- **Exercise goal**
The records sit below this line. Repeat all of them exactly.
───── Dataset records
-- ==== Sys2Proof/Machine/Flags.lean ====
section
/-! DEFINITION. The block's only flags, `STATUS.BUSY`, `STATUS.DONE` and `STATUS.ERR` (rule R34), and the register
`STATUS` they stand in (rule R25). -/

namespace Sys2Proof.Machine

/-- The number of a phase (rule R24). -/
def Phase.code : Phase → BitVec 4
  | .idle => 0
  | .readHeader => 1
  | .validateMagic => 2
  | .dispatchModes => 3
  | .decode => 4
  | .deobfuscate => 5
  | .done => 6
  | .failed => 7
  | .checkConfig => 8
  | .materialize => 9
  | .obfuscate => 10
  | .findMatches => 11
  | .parse => 12
  | .buildTree => 13
  | .writeHeader => 14
  | .emit => 15

/-- `BUSY`: 1 exactly when `PHASE` is none of 0, 6, 7 (rule R25). -/
def Phase.busy : Phase → Bool
  | .idle => false
  | .done => false
  | .failed => false
  | _ => true

/-- The phases of ENCODE (rule R24). -/
def Phase.ofEncode (p : Phase) : Bool := p.code.getLsbD 3

/-- The code of an error kind in `STATUS.ERR` (rule R361). -/
def errCode : Option ErrKind → BitVec 3
  | none => 0
  | some .formatMismatch => 1
  | some .corruptStream => 2
  | some .unsupportedMode => 3
  | some .notConfiguredForCompression => 4
  | some .unimplementedTransform => 5

/-- `STATUS.BUSY` (rule R25). -/
def State.busy (s : State) : Bool := s.phase.busy

/-- `STATUS.DONE`: 1 exactly when `PHASE = 6` (rule R25). -/
def State.doneFlag (s : State) : Bool := s.phase == .done

/-- The register `STATUS` (rule R25): `PHASE` [3:0], `BUSY` [4], `DONE` [5], `ERR` [8:6]. -/
def State.status (s : State) : BitVec 9 :=
  errCode s.err ++ BitVec.ofBool s.doneFlag ++ BitVec.ofBool s.busy ++ s.phase.code

end Sys2Proof.Machine
end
──────────
- **Answer for the task**
-- ==== Sys2Proof/Machine/Flags.lean ====
section
/-! DEFINITION. The block's only flags, `STATUS.BUSY`, `STATUS.DONE` and `STATUS.ERR` (rule R34), and the register
`STATUS` they stand in (rule R25). -/

namespace Sys2Proof.Machine

/-- The number of a phase (rule R24). -/
def Phase.code : Phase → BitVec 4
  | .idle => 0
  | .readHeader => 1
  | .validateMagic => 2
  | .dispatchModes => 3
  | .decode => 4
  | .deobfuscate => 5
  | .done => 6
  | .failed => 7
  | .checkConfig => 8
  | .materialize => 9
  | .obfuscate => 10
  | .findMatches => 11
  | .parse => 12
  | .buildTree => 13
  | .writeHeader => 14
  | .emit => 15

/-- `BUSY`: 1 exactly when `PHASE` is none of 0, 6, 7 (rule R25). -/
def Phase.busy : Phase → Bool
  | .idle => false
  | .done => false
  | .failed => false
  | _ => true

/-- The phases of ENCODE (rule R24). -/
def Phase.ofEncode (p : Phase) : Bool := p.code.getLsbD 3

/-- The code of an error kind in `STATUS.ERR` (rule R361). -/
def errCode : Option ErrKind → BitVec 3
  | none => 0
  | some .formatMismatch => 1
  | some .corruptStream => 2
  | some .unsupportedMode => 3
  | some .notConfiguredForCompression => 4
  | some .unimplementedTransform => 5

/-- `STATUS.BUSY` (rule R25). -/
def State.busy (s : State) : Bool := s.phase.busy

/-- `STATUS.DONE`: 1 exactly when `PHASE = 6` (rule R25). -/
def State.doneFlag (s : State) : Bool := s.phase == .done

/-- The register `STATUS` (rule R25): `PHASE` [3:0], `BUSY` [4], `DONE` [5], `ERR` [8:6]. -/
def State.status (s : State) : BitVec 9 :=
  errCode s.err ++ BitVec.ofBool s.doneFlag ++ BitVec.ofBool s.busy ++ s.phase.code

end Sys2Proof.Machine
end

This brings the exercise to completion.